> **ASSIGNMENT**: Lines with the word "decoder": copy all of them from the entries below.
Content starts
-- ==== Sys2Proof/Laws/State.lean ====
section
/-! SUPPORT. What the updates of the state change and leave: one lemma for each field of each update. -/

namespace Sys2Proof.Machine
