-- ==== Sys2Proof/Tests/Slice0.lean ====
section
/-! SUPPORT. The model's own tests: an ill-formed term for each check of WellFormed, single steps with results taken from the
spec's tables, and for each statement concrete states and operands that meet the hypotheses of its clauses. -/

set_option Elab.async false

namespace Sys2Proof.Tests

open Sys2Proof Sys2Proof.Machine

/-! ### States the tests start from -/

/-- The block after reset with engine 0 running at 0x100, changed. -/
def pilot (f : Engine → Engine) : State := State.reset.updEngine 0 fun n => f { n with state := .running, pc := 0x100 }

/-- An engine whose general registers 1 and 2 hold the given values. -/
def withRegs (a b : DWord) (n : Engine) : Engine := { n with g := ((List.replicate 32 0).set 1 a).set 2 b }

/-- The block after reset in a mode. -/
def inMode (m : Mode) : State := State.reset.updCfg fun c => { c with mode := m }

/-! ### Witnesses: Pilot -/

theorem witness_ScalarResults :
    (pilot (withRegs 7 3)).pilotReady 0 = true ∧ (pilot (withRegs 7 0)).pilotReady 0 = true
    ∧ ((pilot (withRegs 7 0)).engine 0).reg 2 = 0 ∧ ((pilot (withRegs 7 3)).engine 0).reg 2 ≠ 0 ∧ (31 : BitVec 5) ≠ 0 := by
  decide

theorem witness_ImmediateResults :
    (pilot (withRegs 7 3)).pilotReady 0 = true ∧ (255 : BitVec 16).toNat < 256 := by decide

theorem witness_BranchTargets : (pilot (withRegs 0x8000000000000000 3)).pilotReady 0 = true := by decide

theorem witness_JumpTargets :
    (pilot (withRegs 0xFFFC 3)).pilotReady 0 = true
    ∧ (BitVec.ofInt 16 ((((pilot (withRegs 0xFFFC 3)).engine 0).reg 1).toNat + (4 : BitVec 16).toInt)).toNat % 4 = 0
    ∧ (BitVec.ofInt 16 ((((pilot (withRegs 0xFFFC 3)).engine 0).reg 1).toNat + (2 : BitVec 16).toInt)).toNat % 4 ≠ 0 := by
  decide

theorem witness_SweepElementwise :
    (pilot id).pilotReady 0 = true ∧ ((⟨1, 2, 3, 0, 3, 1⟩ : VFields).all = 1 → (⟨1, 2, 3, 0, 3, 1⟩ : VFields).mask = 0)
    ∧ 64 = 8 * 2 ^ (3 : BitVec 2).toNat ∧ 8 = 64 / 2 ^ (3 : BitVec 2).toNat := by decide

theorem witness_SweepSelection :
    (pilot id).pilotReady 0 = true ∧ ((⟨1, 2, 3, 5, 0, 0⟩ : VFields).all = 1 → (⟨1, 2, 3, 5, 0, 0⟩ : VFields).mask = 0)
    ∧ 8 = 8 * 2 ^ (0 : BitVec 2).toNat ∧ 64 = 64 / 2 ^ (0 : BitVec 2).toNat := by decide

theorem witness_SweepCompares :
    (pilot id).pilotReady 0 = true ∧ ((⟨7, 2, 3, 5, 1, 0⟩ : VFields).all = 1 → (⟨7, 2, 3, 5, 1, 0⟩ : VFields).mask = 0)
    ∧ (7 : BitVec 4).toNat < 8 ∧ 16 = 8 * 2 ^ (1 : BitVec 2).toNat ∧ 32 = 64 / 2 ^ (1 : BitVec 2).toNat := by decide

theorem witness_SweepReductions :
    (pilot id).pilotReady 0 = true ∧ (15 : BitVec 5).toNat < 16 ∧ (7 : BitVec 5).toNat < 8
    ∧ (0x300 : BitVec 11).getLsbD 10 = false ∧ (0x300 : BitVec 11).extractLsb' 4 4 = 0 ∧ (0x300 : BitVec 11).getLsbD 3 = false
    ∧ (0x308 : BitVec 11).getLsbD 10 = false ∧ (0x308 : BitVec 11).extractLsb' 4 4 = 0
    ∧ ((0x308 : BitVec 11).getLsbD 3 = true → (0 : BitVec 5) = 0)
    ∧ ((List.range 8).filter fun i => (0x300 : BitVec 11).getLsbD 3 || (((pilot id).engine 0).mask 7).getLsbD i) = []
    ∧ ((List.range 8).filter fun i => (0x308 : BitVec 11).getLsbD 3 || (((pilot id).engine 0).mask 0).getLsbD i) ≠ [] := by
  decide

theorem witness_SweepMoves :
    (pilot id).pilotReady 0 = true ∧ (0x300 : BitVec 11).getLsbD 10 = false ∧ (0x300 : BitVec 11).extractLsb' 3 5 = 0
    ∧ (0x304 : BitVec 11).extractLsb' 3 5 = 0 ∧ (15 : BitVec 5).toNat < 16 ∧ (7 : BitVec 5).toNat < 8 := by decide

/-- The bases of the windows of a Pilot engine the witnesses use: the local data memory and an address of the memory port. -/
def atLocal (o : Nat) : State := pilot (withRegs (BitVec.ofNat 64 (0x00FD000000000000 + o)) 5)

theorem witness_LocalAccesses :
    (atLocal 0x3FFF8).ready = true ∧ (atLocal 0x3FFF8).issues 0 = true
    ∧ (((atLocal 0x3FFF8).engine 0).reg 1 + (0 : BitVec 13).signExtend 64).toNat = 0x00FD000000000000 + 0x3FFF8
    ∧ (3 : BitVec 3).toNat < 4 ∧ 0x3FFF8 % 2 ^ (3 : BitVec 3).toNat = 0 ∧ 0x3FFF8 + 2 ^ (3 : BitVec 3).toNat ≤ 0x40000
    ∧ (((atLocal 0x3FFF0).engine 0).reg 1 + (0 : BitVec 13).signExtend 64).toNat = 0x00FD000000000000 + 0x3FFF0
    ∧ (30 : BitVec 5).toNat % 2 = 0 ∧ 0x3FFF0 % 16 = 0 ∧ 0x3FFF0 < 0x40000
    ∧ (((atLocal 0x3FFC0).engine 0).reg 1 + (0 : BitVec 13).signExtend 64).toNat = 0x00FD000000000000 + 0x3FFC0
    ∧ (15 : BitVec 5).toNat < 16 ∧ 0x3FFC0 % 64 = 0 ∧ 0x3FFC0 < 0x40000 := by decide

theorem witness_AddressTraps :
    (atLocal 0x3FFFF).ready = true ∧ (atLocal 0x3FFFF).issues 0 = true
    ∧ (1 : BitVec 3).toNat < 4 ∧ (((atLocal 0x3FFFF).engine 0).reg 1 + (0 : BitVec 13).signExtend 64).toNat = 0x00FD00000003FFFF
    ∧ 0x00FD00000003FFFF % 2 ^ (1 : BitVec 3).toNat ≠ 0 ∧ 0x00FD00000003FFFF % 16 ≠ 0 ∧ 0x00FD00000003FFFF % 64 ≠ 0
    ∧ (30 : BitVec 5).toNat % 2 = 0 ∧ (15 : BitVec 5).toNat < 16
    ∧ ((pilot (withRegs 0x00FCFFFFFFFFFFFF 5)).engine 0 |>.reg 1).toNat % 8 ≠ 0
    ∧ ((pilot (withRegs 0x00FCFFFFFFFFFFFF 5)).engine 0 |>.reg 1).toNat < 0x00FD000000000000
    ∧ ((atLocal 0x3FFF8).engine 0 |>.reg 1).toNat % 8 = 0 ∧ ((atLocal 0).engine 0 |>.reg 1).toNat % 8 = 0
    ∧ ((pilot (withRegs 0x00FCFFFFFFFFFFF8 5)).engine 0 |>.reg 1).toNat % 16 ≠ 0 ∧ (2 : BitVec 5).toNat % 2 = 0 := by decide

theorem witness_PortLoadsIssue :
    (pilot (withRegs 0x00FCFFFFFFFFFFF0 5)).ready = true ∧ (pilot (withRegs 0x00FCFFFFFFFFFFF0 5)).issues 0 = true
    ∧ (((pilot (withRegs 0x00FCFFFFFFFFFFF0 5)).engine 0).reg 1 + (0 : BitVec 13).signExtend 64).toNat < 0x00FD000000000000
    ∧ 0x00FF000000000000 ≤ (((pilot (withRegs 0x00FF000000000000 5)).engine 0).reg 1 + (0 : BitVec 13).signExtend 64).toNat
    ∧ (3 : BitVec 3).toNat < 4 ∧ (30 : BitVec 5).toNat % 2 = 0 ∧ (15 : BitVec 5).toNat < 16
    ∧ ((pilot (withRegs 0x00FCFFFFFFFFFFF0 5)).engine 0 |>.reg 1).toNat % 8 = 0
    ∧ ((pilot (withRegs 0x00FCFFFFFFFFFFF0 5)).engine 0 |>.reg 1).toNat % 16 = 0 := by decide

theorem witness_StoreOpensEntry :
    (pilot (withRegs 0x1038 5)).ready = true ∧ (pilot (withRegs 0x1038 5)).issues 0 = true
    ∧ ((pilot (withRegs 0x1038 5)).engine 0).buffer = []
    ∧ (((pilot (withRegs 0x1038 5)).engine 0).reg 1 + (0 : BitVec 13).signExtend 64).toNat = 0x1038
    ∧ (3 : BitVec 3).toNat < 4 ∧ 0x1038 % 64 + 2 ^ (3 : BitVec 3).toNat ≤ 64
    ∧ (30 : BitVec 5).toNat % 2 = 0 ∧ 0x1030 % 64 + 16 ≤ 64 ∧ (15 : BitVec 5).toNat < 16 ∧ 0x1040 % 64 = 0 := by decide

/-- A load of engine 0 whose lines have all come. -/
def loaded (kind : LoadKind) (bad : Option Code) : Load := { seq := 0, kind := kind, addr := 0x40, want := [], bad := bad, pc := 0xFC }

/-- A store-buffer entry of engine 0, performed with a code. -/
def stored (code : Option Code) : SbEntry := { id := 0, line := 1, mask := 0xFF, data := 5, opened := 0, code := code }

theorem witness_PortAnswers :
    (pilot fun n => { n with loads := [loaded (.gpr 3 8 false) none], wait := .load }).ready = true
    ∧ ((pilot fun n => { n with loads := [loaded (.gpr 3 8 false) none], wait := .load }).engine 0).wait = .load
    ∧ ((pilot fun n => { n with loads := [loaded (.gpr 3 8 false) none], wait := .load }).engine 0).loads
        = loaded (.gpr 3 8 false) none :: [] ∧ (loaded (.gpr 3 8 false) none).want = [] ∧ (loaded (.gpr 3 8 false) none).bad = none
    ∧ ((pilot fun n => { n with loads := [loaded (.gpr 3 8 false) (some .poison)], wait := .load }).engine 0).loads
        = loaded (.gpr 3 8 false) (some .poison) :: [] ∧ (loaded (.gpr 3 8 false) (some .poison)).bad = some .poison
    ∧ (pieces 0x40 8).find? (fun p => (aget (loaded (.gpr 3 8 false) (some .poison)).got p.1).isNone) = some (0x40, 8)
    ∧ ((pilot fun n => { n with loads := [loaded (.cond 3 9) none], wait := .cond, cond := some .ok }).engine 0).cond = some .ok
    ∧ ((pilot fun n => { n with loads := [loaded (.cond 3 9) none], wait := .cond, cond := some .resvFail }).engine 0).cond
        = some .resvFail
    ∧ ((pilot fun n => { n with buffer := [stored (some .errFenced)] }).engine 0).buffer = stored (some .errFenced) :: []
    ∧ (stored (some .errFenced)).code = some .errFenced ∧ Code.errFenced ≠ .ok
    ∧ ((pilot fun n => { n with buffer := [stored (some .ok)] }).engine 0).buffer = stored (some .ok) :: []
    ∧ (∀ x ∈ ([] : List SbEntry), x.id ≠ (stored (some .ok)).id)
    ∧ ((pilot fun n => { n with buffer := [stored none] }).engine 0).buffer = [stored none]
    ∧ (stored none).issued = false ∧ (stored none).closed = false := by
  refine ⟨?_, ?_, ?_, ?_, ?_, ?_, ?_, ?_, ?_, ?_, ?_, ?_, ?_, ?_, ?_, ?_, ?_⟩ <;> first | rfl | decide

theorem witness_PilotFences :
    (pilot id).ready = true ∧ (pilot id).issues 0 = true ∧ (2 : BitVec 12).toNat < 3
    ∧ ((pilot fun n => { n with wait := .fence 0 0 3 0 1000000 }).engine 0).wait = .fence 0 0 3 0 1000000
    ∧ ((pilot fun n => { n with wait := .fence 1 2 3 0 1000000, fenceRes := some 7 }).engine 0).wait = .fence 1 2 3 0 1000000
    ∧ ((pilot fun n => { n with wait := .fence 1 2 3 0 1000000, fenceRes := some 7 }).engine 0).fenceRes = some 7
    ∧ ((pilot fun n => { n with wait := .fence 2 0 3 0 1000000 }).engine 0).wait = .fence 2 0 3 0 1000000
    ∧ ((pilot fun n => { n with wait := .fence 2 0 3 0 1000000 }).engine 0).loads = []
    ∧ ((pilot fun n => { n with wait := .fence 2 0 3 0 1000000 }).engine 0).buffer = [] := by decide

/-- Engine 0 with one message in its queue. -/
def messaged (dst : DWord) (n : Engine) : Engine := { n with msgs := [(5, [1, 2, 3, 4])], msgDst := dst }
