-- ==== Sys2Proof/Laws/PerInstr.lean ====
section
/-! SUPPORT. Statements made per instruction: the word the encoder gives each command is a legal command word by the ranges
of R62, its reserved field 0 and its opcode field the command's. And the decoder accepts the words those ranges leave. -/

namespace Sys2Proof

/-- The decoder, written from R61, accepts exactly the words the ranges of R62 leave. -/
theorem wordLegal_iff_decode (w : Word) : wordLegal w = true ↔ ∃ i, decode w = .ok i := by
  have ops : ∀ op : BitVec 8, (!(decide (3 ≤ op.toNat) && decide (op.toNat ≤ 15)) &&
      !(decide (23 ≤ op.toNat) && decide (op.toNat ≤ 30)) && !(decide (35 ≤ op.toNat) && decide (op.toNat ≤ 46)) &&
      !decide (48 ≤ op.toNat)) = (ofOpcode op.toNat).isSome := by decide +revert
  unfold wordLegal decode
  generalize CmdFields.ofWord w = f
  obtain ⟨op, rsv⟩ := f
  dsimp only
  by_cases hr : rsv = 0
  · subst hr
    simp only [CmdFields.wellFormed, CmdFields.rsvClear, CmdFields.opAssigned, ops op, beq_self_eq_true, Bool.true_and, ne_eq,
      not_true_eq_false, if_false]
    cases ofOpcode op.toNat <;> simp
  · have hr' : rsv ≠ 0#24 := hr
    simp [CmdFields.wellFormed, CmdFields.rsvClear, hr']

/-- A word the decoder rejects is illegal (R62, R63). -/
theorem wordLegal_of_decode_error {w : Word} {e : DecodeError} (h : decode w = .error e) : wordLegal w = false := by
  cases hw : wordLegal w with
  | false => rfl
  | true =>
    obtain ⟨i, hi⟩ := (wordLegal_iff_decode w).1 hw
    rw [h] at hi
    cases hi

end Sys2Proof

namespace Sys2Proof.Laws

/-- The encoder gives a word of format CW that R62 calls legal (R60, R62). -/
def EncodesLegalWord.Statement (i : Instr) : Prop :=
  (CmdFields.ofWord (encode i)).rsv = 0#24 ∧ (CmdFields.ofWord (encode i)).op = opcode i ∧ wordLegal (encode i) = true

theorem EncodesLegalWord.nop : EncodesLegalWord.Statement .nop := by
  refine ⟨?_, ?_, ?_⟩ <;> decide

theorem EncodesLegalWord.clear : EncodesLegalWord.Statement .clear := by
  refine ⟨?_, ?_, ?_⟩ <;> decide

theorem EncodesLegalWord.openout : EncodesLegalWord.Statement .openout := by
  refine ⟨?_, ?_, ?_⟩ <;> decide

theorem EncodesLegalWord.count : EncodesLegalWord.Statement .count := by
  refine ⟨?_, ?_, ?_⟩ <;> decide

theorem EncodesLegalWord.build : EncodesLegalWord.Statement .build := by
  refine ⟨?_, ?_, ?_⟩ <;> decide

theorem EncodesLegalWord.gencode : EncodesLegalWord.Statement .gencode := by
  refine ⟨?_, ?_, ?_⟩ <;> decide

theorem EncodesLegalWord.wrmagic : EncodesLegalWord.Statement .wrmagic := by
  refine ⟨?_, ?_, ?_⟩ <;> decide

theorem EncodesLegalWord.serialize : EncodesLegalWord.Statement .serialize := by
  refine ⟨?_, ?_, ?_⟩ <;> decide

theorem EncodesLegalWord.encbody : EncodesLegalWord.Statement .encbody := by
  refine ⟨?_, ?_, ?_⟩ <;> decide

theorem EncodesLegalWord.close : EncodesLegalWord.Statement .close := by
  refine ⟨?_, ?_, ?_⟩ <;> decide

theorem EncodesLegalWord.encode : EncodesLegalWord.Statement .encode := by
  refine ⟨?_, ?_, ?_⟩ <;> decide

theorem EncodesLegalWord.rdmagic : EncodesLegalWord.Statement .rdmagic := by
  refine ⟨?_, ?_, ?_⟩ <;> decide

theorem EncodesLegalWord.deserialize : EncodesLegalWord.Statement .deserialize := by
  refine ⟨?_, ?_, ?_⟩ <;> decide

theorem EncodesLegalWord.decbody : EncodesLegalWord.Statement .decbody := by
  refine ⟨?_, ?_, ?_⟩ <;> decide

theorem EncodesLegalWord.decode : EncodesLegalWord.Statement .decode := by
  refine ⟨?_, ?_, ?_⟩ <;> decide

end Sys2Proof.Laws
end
Content ends
> **FINISHED EXERCISE**:
of R62, its reserved field 0 and its opcode field the command's. And the decoder accepts the words those ranges leave. -/
/-- The decoder, written from R61, accepts exactly the words the ranges of R62 leave. -/
/-- A word the decoder rejects is illegal (R62, R63). -/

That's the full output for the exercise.